EXERCISE DIRECTIONS – From the entries that follow, copy exactly the lines beginning at the line holding "(Table 5.5). -/" and continuing through the line holding "let t := s.setLoupe".

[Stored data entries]
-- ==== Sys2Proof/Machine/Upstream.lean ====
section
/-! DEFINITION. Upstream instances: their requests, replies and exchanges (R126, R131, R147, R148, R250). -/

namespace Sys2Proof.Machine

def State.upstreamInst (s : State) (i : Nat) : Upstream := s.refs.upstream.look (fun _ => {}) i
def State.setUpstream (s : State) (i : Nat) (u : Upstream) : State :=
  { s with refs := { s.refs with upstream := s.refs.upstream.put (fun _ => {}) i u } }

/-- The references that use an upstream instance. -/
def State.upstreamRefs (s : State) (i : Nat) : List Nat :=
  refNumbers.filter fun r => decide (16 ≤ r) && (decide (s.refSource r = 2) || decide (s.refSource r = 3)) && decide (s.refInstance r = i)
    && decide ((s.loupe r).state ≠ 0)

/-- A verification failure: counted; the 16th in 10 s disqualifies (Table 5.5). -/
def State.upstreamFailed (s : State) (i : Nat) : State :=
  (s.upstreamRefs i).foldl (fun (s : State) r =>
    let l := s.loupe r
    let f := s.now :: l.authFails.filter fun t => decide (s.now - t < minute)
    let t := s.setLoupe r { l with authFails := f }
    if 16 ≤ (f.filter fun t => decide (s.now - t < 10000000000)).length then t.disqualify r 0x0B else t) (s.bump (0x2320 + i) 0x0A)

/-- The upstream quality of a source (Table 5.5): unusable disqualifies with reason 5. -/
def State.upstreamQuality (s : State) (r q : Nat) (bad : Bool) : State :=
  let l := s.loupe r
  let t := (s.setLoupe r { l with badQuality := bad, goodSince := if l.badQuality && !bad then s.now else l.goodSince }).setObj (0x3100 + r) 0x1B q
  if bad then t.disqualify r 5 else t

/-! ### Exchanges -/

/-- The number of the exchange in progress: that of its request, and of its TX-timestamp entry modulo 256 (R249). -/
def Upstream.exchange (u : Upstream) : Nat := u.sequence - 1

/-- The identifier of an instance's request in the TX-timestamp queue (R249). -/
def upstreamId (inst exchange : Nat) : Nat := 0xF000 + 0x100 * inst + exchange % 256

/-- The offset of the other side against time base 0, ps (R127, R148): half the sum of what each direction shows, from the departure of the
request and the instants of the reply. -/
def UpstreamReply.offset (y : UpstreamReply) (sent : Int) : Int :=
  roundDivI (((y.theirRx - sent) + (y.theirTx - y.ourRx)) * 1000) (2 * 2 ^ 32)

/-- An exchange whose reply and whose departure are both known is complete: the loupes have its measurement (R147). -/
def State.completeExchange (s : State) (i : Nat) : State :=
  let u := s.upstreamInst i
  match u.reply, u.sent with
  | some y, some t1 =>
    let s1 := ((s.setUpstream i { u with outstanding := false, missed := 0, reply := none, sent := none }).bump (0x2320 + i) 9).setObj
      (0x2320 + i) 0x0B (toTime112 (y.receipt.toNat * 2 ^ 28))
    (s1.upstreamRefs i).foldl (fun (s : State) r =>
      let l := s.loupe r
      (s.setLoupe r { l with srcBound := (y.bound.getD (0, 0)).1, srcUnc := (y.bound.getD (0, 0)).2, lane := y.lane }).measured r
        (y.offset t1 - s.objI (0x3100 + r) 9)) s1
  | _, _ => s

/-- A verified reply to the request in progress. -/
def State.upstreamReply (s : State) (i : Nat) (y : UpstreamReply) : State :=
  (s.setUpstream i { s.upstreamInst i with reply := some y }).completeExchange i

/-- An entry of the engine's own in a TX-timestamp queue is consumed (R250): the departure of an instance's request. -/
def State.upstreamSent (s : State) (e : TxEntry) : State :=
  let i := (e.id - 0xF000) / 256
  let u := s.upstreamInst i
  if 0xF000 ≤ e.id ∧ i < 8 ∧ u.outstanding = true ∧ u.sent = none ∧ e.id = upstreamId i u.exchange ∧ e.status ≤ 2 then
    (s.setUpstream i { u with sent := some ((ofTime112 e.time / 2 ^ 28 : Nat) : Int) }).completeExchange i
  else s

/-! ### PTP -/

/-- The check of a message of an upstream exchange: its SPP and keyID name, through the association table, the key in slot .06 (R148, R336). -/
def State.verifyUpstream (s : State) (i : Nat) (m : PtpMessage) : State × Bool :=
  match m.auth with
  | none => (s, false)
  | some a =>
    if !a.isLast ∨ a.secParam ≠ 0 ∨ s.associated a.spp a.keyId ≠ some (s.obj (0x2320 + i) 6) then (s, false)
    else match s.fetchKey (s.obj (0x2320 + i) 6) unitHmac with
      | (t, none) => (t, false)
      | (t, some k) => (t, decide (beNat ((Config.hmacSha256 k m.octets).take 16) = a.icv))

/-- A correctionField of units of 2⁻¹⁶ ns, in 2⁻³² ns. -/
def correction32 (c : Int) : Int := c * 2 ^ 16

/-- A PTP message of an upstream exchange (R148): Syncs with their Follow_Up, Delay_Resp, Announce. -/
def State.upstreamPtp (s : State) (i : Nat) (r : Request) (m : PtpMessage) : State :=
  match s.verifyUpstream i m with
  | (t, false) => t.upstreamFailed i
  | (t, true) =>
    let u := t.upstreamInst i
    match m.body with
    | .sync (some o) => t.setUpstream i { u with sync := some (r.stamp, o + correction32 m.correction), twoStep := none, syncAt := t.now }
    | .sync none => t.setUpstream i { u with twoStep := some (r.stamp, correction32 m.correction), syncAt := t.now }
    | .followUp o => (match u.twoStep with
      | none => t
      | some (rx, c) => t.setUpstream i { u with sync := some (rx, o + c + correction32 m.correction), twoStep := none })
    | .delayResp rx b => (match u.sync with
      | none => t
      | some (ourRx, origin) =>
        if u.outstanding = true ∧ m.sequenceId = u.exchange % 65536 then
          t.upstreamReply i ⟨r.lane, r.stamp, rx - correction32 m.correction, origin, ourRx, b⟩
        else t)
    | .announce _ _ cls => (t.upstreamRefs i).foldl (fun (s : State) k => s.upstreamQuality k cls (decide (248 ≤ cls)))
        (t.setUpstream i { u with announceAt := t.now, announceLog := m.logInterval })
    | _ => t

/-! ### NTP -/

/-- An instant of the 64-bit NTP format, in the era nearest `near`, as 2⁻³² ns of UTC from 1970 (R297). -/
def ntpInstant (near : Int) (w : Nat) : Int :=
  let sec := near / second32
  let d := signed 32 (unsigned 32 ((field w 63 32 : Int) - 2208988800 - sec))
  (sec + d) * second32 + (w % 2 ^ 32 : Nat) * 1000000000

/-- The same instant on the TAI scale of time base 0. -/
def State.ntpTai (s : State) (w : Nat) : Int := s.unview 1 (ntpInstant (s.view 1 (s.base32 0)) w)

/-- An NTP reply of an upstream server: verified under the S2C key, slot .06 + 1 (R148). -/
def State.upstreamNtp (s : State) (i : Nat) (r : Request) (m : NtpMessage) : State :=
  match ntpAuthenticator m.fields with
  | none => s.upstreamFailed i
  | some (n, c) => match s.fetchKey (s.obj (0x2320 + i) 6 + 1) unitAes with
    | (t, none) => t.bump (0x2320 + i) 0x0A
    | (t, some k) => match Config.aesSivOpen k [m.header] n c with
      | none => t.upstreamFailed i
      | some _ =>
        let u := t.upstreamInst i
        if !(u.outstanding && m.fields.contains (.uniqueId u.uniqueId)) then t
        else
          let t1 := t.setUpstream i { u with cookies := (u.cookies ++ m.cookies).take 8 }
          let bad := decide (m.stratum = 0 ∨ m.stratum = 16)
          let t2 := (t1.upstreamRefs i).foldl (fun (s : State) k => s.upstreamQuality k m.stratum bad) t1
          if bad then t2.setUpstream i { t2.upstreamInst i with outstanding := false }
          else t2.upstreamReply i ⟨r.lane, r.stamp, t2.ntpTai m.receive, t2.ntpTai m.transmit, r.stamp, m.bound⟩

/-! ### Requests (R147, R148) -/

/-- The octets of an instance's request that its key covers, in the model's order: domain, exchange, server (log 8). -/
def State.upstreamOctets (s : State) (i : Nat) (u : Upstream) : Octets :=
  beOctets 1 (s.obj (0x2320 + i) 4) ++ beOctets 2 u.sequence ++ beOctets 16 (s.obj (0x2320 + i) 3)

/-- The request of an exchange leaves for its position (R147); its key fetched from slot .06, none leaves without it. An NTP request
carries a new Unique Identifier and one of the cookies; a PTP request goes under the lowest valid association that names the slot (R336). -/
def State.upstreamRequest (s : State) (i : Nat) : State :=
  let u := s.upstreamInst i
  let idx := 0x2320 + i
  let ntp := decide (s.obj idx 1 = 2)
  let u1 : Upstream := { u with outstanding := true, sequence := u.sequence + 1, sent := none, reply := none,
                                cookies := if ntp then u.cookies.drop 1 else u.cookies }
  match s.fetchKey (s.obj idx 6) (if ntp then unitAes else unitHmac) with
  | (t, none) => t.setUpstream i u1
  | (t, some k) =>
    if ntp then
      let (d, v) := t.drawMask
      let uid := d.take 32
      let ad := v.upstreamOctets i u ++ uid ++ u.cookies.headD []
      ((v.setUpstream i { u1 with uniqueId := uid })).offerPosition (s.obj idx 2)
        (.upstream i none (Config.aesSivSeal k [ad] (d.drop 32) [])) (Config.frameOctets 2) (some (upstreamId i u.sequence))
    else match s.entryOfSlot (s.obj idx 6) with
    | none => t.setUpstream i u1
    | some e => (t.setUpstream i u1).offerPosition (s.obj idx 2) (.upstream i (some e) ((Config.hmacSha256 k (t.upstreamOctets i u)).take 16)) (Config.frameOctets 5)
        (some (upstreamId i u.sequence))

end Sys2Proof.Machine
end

YOUR RESPONSE –
/-- A verification failure: counted; the 16th in 10 s disqualifies (Table 5.5). -/
def State.upstreamFailed (s : State) (i : Nat) : State :=
  (s.upstreamRefs i).foldl (fun (s : State) r =>
    let l := s.loupe r
    let f := s.now :: l.authFails.filter fun t => decide (s.now - t < minute)
    let t := s.setLoupe r { l with authFails := f }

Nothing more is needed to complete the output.